Series-Seed AI customer-support startup. The CEO DMs: "Customers complain that the bot gives wrong pricing answers..."
You walk the same ladder, but the answers are entirely different: shape (RAG), constraints (hallucination / freshness / latency / cost / citations / PII), stack (pgvector + OpenAI 3-large + Claude Sonnet + structural+hybrid+rerank chunking + LiteLLM + Langfuse), spikes (3 days for chunking lift, 2 days for nightly eval pipeline), NFR (≥98% on golden set + <3s p95 + $0.05/answer), TL;DR + ADR for the chunking/retrieval choice.
The AI-specific coaching catches anti-patterns that bite real teams: jumping to "let's swap LLMs" before diagnosing the failure mode (80% of RAG failures are retrieval, not generation), shipping naive 500-token chunks, skipping evals, picking Voyage embeddings for general-domain content where OpenAI 3-large is cheaper at parity.

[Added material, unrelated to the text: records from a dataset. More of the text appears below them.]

theorem test_witness_StatusShowsPhaseAndErr :
    (eCounted.err = none ∧ eCounted.phase = .accum) ∧ (eTwo.err = none ∧ eTwo.phase = .queued) ∧
    (eCoded.err = none ∧ eCoded.phase = .coded) ∧
    ((eNone.raise .emptyAlphabet 0x5000#16).err = some .emptyAlphabet ∧
      (eNone.raise .emptyAlphabet 0x5000#16).phase = .fault) ∧
    ((eCoded.raise .invalidEncoding 0x8078#16).err = some .invalidEncoding ∧
      (eCoded.raise .invalidEncoding 0x8078#16).phase = .fault) :=
  ⟨⟨rfl, rfl⟩, ⟨rfl, rfl⟩, ⟨rfl, rfl⟩, ⟨rfl, rfl⟩, ⟨rfl, rfl⟩⟩

/-- The first clause at its last register, 6, and the second at the first number that names none, 7. -/
theorem test_witness_RdregReadsRegister :
    ((6#8, 0x5000#32) : BitVec 8 × Data) ∈
      [(0#8, 0xFF200100#32), (1#8, (eNone.raise .emptyAlphabet 0x5000#16).statusRegister),
        (6#8, (eNone.raise .emptyAlphabet 0x5000#16).errCmd.setWidth 32)] ∧
    (6#8 : BitVec 8) < 7#8 ∧ ¬ (6#8 : BitVec 8) < 6#8 := by decide

/-- TOTAL just below its largest value. -/
theorem test_witness_AccCountsOneByte :
    ({ Engine.reset with total := 0xFFFFFFFE#32 } : Engine).phase = .accum ∧
    ({ Engine.reset with total := 0xFFFFFFFE#32 } : Engine).total ≠ 0xFFFFFFFF#32 := ⟨rfl, by decide⟩

/-- The reset engine with FREQ['a'] = TOTAL = v (V4). -/
def oneCounter (v : Freq) : Engine := { Engine.reset.setFreq 0x61#8 v with total := v }

/-- V4: both clauses, at TOTAL = 2^32 − 1 and at 2^32 − 2. -/
theorem test_witness_CountersAreExact :
    ((oneCounter 0xFFFFFFFF#32).phase = .accum ∧ (oneCounter 0xFFFFFFFF#32).TotalIsSum ∧
      (oneCounter 0xFFFFFFFF#32).total.toNat = 2 ^ 32 - 1) ∧
    ((oneCounter 0xFFFFFFFE#32).phase = .accum ∧ (oneCounter 0xFFFFFFFE#32).TotalIsSum ∧
      (oneCounter 0xFFFFFFFE#32).total.toNat ≠ 2 ^ 32 - 1) := by
  unfold Engine.TotalIsSum; decide

theorem test_witness_RdfreqReadsCounter : ∃ t, exec .clr (at_ abcCoded) = .next t := ⟨_, rfl⟩

theorem test_witness_CountingIsOrderFree :
    ([0x61#8, 0x62#8] : List Byte).Perm [0x62#8, 0x61#8] ∧ (at_ Engine.reset).engine.phase = .accum ∧
    (at_ Engine.reset).engine.TotalIsSum ∧
    (at_ Engine.reset).engine.total.toNat + ([0x61#8, 0x62#8] : List Byte).length ≤ 2 ^ 32 - 1 :=
  ⟨by decide, rfl, test_reset_sound.1, by decide⟩

theorem test_witness_InsertKeepsOrderNewestFirst :
    abcQueued.queue.Pairwise (fun a b => abcQueued.nodeFreq a ≤ abcQueued.nodeFreq b) := by decide

theorem test_witness_ExtractMinTakesFirst :
    Engine.reset.queue = [] ∧ abcQueued.queue = 0x63#9 :: [0x61#9, 0x62#9] ∧
    abcQueued.queue.Pairwise (fun a b => abcQueued.nodeFreq a ≤ abcQueued.nodeFreq b) := ⟨rfl, rfl, by decide⟩

theorem test_witness_LoadFillsQueue :
    ((at_ eCounted).engine.Inv ∧ (at_ eCounted).engine.phase = .accum) ∧
    ((at_ Engine.reset).engine.Inv ∧ (at_ Engine.reset).engine.phase = .accum) :=
  ⟨⟨test_eCounted_sound, rfl⟩, test_reset_sound, rfl⟩

theorem test_witness_PeekSizeIsAnswered :
    (∃ t, exec .load (at_ eCounted) = .next t ∧ Completed (at_ eCounted) t 2#32 []) ∧
    (∃ t, exec .merge (at_ eTwo) = .next t ∧ Completed (at_ eTwo) t 1#32 []) ∧
    ∃ t, exec .build (at_ eTwo) = .next t ∧ Completed (at_ eTwo) t 1#32 [] :=
  ⟨⟨_, rfl, rfl, rfl⟩, ⟨_, rfl, rfl, rfl⟩, ⟨_, rfl, rfl, rfl⟩⟩

/-- The last position in use and the first free one. -/
theorem test_witness_RdqReadsPosition :
    (2#8 : BitVec 8).toNat < abcQueued.queue.length ∧ abcQueued.queue.length ≤ (3#8 : BitVec 8).toNat := by decide

theorem test_witness_QueueOrderHasClosedForm :
    eTwo.Inv ∧ ({ eTwo with err := none } : Engine).Inv ∧ eTwo.node = ({ eTwo with err := none } : Engine).node ∧
    ∀ n, n ∈ eTwo.queue ↔ n ∈ ({ eTwo with err := none } : Engine).queue :=
  ⟨test_eTwo_sound, test_eTwo_sound, rfl, fun _ => Iff.rfl⟩

theorem test_witness_MergeJoinsTwoSmallest :
    (at_ eTwo).engine.Inv ∧ (at_ eTwo).engine.phase = .queued ∧
    (at_ eTwo).engine.queue = 0x61#9 :: 0x62#9 :: [] := ⟨test_eTwo_sound, rfl, rfl⟩

theorem test_witness_BuilderOnFewNodes :
    (eNone.phase = .queued ∧ eNone.queue = []) ∧ (eOne.phase = .queued ∧ eOne.queue = [0x61#9]) :=
  ⟨⟨rfl, rfl⟩, rfl, rfl⟩

/-- Two leaves, with the ids on both sides of the old NEXT and the new one; a tree with a label already written; and
one leaf. -/
theorem test_witness_BuildFinishesTree :
    ((at_ eTwo).engine.Inv ∧ (at_ eTwo).engine.phase = .queued ∧ (at_ eTwo).engine.queue ≠ [] ∧
      (255#9 : NodeId) < (at_ eTwo).engine.next ∧ (at_ eTwo).engine.next ≤ 256#9 ∧
      (after eTwo 0x5000#16).map (fun e => decide (256#9 < e.next ∧ e.next ≤ 257#9)) = some true) ∧
    ((at_ eTree).engine.Inv ∧ (at_ eTree).engine.phase = .queued ∧ (at_ eTree).engine.queue ≠ [] ∧
      ((at_ eTree).engine.nodeAt 0x61#9).bind Node.label = some false) ∧
    ((at_ eOne).engine.Inv ∧ (at_ eOne).engine.phase = .queued ∧ (at_ eOne).engine.queue ≠ []) :=
  ⟨⟨test_eTwo_sound, rfl, by decide, by decide, by decide, by decide⟩,
    ⟨test_eTree_sound, rfl, by decide, by decide⟩, test_eOne_sound, rfl, by decide⟩

theorem test_witness_BuildIsRepeatedMerge :
    (at_ eTwo).engine.Inv ∧ ∃ t, exec .merge (at_ eTwo) = .next t ∧ t.engine.phase = .queued :=
  ⟨test_eTwo_sound, _, rfl, rfl⟩

theorem test_witness_FinishedTreeHasAllNodes :
    (eTree.Inv ∧ eTree.phase = .queued ∧ eTree.queue = [256#9] ∧ 2 ≤ eTree.distinct) ∧
    (eCoded.Inv ∧ eCoded.phase = .coded ∧ eCoded.queue = [256#9]) ∧
    (eOne.Inv ∧ eOne.phase = .queued ∧ eOne.queue = [0x61#9]) :=
  ⟨⟨test_eTree_sound, rfl, rfl, by decide⟩, ⟨test_eCoded_sound, rfl, rfl⟩, test_eOne_sound, rfl, rfl⟩

/-- A valid and an invalid entry; 510 is the last id with an entry. -/
theorem test_witness_RdnodePacksRecord :
    (510#9 : NodeId) ≠ 511#9 ∧ eTree.nodeAt 510#9 = none ∧
    eTree.nodeAt 256#9 = some ⟨3#32, some 0x61#9, some 0x62#9, none⟩ := by decide

theorem test_witness_RdnfrqReadsFrequency :
    (510#9 : NodeId) ≠ 511#9 ∧ eTree.nodeAt 510#9 = none ∧
    eTree.nodeAt 0x62#9 = some ⟨2#32, none, none, some true⟩ ∧ (at_ eTree).engine.Inv :=
  ⟨by decide, by decide, by decide, test_eTree_sound⟩

/-- Both clauses: a root that is an internal node and a root that is a leaf. -/
theorem test_witness_GenWritesTreePaths :
    ((at_ eTree).engine.Inv ∧ (at_ eTree).engine.phase = .queued ∧ (at_ eTree).engine.queue = [256#9] ∧
      0#32 < (at_ eTree).engine.freqOf 0x61#8 ∧ (256#9 : NodeId) ≤ 256#9) ∧
    ((at_ eOne).engine.Inv ∧ (at_ eOne).engine.phase = .queued ∧ (at_ eOne).engine.queue = [0x61#9] ∧
      (0x61#9 : NodeId) = leafId 0x61#8) :=
  ⟨⟨test_eTree_sound, rfl, rfl, by decide, by decide⟩, test_eOne_sound, rfl, rfl, by decide⟩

Workflow shape (Stride): Trigger.dev · Inngest · Temporal · DIY Postgres+cron; Postgres-events · DynamoDB+Streams · Kafka; email-only · Slack+email pluggable · all-channels; logs-only · Sentry+Grafana/Datadog · Honeycomb/OTel.
RAG shape (Ember):
- Retrieval: pgvector · Pinecone · Qdrant · Weaviate
- Embedding: OpenAI text-embedding-3-large · Voyage voyage-3-large · Google text-embedding-005 · BGE-M3 self-hosted
- LLM: Claude Sonnet 4.6 · GPT-5.x · tiered routing · open-weight via vLLM
- Chunking: naive 500-token · structural · structural+hybrid+rerank
- Gateway: direct SDKs · LiteLLM · Portkey · OpenRouter
- Evals: eyeball · Langfuse · Braintrust · Arize Phoenix
Each option carries "fits when / fails when / cost / risk" — so picking is a thinking exercise, not a memory test.
The lab puts the onus on the learner. It scaffolds the structure of an answer (fields, dropdowns, drag-and-drop) but you bring the judgment. Empty text boxes are drop-off traps; per-layer pickers and bucketed prompts keep you moving while making you think.
On submit, the evaluator returns hints at two severity levels:
- MUST — blocks pass. You retry.
- TIP — soft suggestion. You can still pass but you'll know what to improve.
The reveal panels (Lab mode only) show three things:
- Model answer vs. your final attempt
- Sensitivity — what would change my picks if a constraint changed
- Wrong-but-common alternatives with the failure mode named
Persistence is in localStorage; reset wipes the session.